Entre 8 e 11 de janeiro, o instituto da Fecomércio RJ sondou os empresários com perguntas específicas sobre o impacto da pandemia na atividade econômica da Região Central. Eles fizeram muitas críticas aos problemas que precedem a pandemia, e que o empresário do Centro enfrenta há muito tempo, como segurança, infraestrutura e pessoas em situação de rua.

O levantamento apontou que, para 57,4% dos empresários, a demanda por bens e serviços piorou muito nos últimos meses. Os que acreditam que a situação piorou são 25,4%. Já para 12,5%, a procura permaneceu igual.
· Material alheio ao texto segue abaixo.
-- ==== Sys2Proof/Machine/Ops.lean ====
section
/-! DEFINITION. The named operations over registers and memory: register reads and writes (10_state.md R22), `MemRead` and
`MemWrite` (20_memory.md R56, R57), the capacity of the sparse store (R72), the reset of the memory (R261). RVI-EXU takes
no exception and returns from none (60_exceptions.md R230, R234, R235), so no such operation stands here. -/

namespace Sys2Proof.Machine

/-! ### Registers -/

/-- `x[i]` (R9): register 0 reads as zero (R22). -/
def State.readReg (s : State) (i : RegIdx) : Word :=
  if i = 0#5 then 0#32 else s.regs[i.toNat]'i.isLt

/-- `x[i] <- v` (R9): a write to register 0 has no effect (R22). -/
def State.writeReg (s : State) (i : RegIdx) (v : Word) : State :=
  if i = 0#5 then s else { s with regs := s.regs.set i.toNat v i.isLt }

/-- The commit of a step that has a destination register (40_step_transaction.md R144). -/
def State.commit (s : State) (rd : RegIdx) (v : Word) : Host.Outcome State Fault Refusal :=
  .next (s.writeReg rd v)

/-! ### The byte memory as canonical data (log 6) -/

/-- What an address never stored to reads as (R34, R36). -/
def Memory.unlisted : Byte := 0x00#8

/-- `M[a]`. -/
def Memory.read : Memory → Nat → Byte
  | [], _ => Memory.unlisted
  | c :: m, a => if a = c.1 then c.2 else Memory.read m a

/-- Lists a cell unless it holds what an unlisted address reads as. -/
def Memory.list (a : Nat) (b : Byte) (m : Memory) : Memory :=
  if b = Memory.unlisted then m else (a, b) :: m

/-- `M[a] <- b`, keeping the canonical form. -/
def Memory.write : Memory → Nat → Byte → Memory
  | [], a, b => Memory.list a b []
  | c :: m, a, b =>
    if a < c.1 then Memory.list a b (c :: m)
    else if a = c.1 then Memory.list a b m
    else c :: Memory.write m a b

/-- The canonical form: addresses strictly rising, each a 32-bit pattern, no cell holding what an unlisted address reads
as. -/
abbrev Memory.wf (m : Memory) : Prop :=
  m.Pairwise (fun c d => c.1 < d.1) ∧ ∀ c ∈ m, c.1 < 2 ^ 32 ∧ c.2 ≠ Memory.unlisted

/-! ### Memory accesses -/

/-- The two access widths (R55). -/
inductive Width where
  | byte | word
  deriving DecidableEq, Repr

/-- The number of bytes `n` of `MemRead` and `MemWrite`. -/
def Width.bytes : Width → Nat
  | .byte => 1
  | .word => 4

/-- `M[a]`, one cell of the machine; the value of the inspection port `memory_get` (R60). -/
def State.memoryGet (s : State) (a : Addr) : Byte := s.mem.read a.toNat

/-- `MemRead(addr, 1)` (R56). -/
def State.memRead1 (s : State) (addr : Addr) : Byte := s.memoryGet addr

/-- `MemRead(addr, 4)` (R56): little-endian, each address modulo 2^32 (R51, R54). -/
def State.memRead4 (s : State) (addr : Addr) : Word :=
  s.memoryGet (addr + 3#32) ++ s.memoryGet (addr + 2#32) ++ s.memoryGet (addr + 1#32) ++ s.memoryGet addr

/-- `M[a] <- b; W <- W ∪ {a}`: the document's `put(a, b)` (R69). A new address joins at the front (R66, log 5). -/
def State.storeCell (s : State) (a : Addr) (b : Byte) : State :=
  { s with mem := s.mem.write a.toNat b, written := s.written.insert a }

/-- `MemWrite(addr, n, v)` (R57): for `k` from 0 to `n-1`, cell `(addr + k) mod 2^32` receives `v[8k+7:8k]`. -/
def State.memWrite (s : State) (addr : Addr) (n : Width) (v : Word) : State :=
  (List.range n.bytes).foldl (fun s k => s.storeCell (addr + BitVec.ofNat 32 k) (v.extractLsb' (8 * k) 8)) s

/-- Whether the sparse store can hold `|W|` entries (R72). -/
def Config.holds (cfg : Config) (entries : Nat) : Bool :=
  match cfg.memCapacity with
  | none   => true
  | some c => decide (entries ≤ c)

/-- A store instruction's access: `MemWrite`, or stuck, with nothing written, when the store would make `|W|` exceed
`MEM_CAPACITY` (R72: neither a no-op nor a partial write; R147; log 7). -/
def State.store (s : State) (addr : Addr) (n : Width) (v : Word) : Host.Outcome State Fault Refusal :=
  let t := s.memWrite addr n v
  if Config.holds s.cfg t.written.length then .next t else .fault .storageExhausted

/-! ### Reset -/

/-- The effect of the reset signal (70_reset_and_hazards.md R261): memory and `W` empty, x1 to x31 unchanged. -/
def State.applyReset (s : State) : State := { s with mem := [], written := [] }

end Sys2Proof.Machine
end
Apenas 4% afirmam que a demanda melhorou, e para menos de um por cento houve incremento significativo.

Fecomércio RJ aponta efeitos do home-office

Quem passa pelo ruas do Centro do Rio observa dezenas de lojas fechadas e placas de “aluga-se” nas construções centenárias. O regime de home-office gera dificuldades para o setor recuperar as perdas causadas pelo lockdown, especialmente bares e restaurantes.
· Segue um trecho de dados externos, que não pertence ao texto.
-- ==== Sys2Proof/Laws/State.lean ====
section
/-! SUPPORT. The small lemmas of the state's updates: one per field and update, so that no later proof unfolds a record
update; and of registers: a read after a write. -/

namespace Sys2Proof.Machine

/-! ### `resetWith` and `applyReset` -/

@[simp] theorem State.resetWith_mem (cfg : Config) (r : Vector Word 32) : (State.resetWith cfg r).mem = [] := rfl
@[simp] theorem State.resetWith_written (cfg : Config) (r : Vector Word 32) : (State.resetWith cfg r).written = [] := rfl
@[simp] theorem State.resetWith_cfg (cfg : Config) (r : Vector Word 32) : (State.resetWith cfg r).cfg = cfg := rfl
@[simp] theorem State.resetWith_host (cfg : Config) (r : Vector Word 32) : (State.resetWith cfg r).host = [] := rfl
@[simp] theorem State.resetWith_regs (cfg : Config) (r : Vector Word 32) :
    (State.resetWith cfg r).regs = r.set 0 0#32 := rfl

@[simp] theorem State.applyReset_regs (s : State) : s.applyReset.regs = s.regs := rfl
@[simp] theorem State.applyReset_mem (s : State) : s.applyReset.mem = [] := rfl
@[simp] theorem State.applyReset_written (s : State) : s.applyReset.written = [] := rfl
@[simp] theorem State.applyReset_cfg (s : State) : s.applyReset.cfg = s.cfg := rfl
@[simp] theorem State.applyReset_host (s : State) : s.applyReset.host = s.host := rfl

/-! ### `storeCell` -/

@[simp] theorem State.storeCell_regs (s : State) (a : Addr) (b : Byte) : (s.storeCell a b).regs = s.regs := rfl
@[simp] theorem State.storeCell_mem (s : State) (a : Addr) (b : Byte) :
    (s.storeCell a b).mem = s.mem.write a.toNat b := rfl
@[simp] theorem State.storeCell_written (s : State) (a : Addr) (b : Byte) :
    (s.storeCell a b).written = s.written.insert a := rfl
@[simp] theorem State.storeCell_cfg (s : State) (a : Addr) (b : Byte) : (s.storeCell a b).cfg = s.cfg := rfl
@[simp] theorem State.storeCell_host (s : State) (a : Addr) (b : Byte) : (s.storeCell a b).host = s.host := rfl

/-! ### `writeReg` -/

@[simp] theorem State.writeReg_mem (s : State) (i : RegIdx) (v : Word) : (s.writeReg i v).mem = s.mem := by
  unfold State.writeReg; split <;> rfl
@[simp] theorem State.writeReg_written (s : State) (i : RegIdx) (v : Word) : (s.writeReg i v).written = s.written := by
  unfold State.writeReg; split <;> rfl
@[simp] theorem State.writeReg_cfg (s : State) (i : RegIdx) (v : Word) : (s.writeReg i v).cfg = s.cfg := by
  unfold State.writeReg; split <;> rfl
@[simp] theorem State.writeReg_host (s : State) (i : RegIdx) (v : Word) : (s.writeReg i v).host = s.host := by
  unfold State.writeReg; split <;> rfl

/-! ### Observations depend on one field each -/

theorem State.readReg_congr {s t : State} (h : t.regs = s.regs) (i : RegIdx) : t.readReg i = s.readReg i := by
  simp only [State.readReg, h]

theorem State.memoryGet_congr {s t : State} (h : t.mem = s.mem) (a : Addr) : t.memoryGet a = s.memoryGet a := by
  simp only [State.memoryGet, h]

@[simp] theorem State.memoryGet_writeReg (s : State) (i : RegIdx) (v : Word) (a : Addr) :
    (s.writeReg i v).memoryGet a = s.memoryGet a := State.memoryGet_congr (State.writeReg_mem s i v) a

@[simp] theorem State.readReg_storeCell (s : State) (a : Addr) (b : Byte) (i : RegIdx) :
    (s.storeCell a b).readReg i = s.readReg i := State.readReg_congr (State.storeCell_regs s a b) i

@[simp] theorem State.readReg_applyReset (s : State) (i : RegIdx) : s.applyReset.readReg i = s.readReg i := rfl

@[simp] theorem State.memoryGet_applyReset (s : State) (a : Addr) : s.applyReset.memoryGet a = Memory.unlisted := rfl

/-! ### Registers -/

/-- Register 0 reads as zero (R22). -/
@[simp] theorem State.readReg_zero (s : State) : s.readReg 0#5 = 0#32 := rfl

/-- A write to register 0 has no effect (R22). -/
@[simp] theorem State.writeReg_zero (s : State) (v : Word) : s.writeReg 0#5 v = s := rfl

theorem State.readReg_writeReg_same (s : State) {i : RegIdx} (h : i ≠ 0#5) (v : Word) :
    (s.writeReg i v).readReg i = v := by
  simp [State.readReg, State.writeReg, h]

theorem State.readReg_writeReg_other (s : State) {i r : RegIdx} (h : r ≠ i) (v : Word) :
    (s.writeReg i v).readReg r = s.readReg r := by
  have hne : i.toNat ≠ r.toNat := fun e => h (BitVec.eq_of_toNat_eq e.symm)
  by_cases hi : i = 0#5
  · subst hi; rfl
  · by_cases hr : r = 0#5
    · subst hr; rfl
    · simp [State.readReg, State.writeReg, hi, hr, hne]

/-- A register write changes its register and nothing else. -/
theorem State.writeReg_writesOnly (s : State) (rd : RegIdx) (v : Word) : WritesOnly s (s.writeReg rd v) rd v where
  result h  := State.readReg_writeReg_same s h v
  zero      := rfl
  others _ h := State.readReg_writeReg_other s h v
  memory a  := State.memoryGet_writeReg s rd v a
  written   := State.writeReg_written s rd v
  params    := State.writeReg_cfg s rd v
  input     := State.writeReg_host s rd v

end Sys2Proof.Machine
end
Para 10,6% dos empresários, a redução de clientes variou de 16% a 25%, seguidos por 4,6%, que apresentaram queda de 6% a 15%. Por fim, 4,6% afirmam que houve diminuição do faturamento em até 5%.

Outro fator apontado pelos empresários como um dos grandes entraves à recuperação da região é o comércio informal. Segundo eles, esse é o principal obstáculo a ser enfrentado esse ano. Dados do estudo da Fecomércio RJ mostram que, a partir de 2014, o Estado apresentou um crescimento acelerado de informais.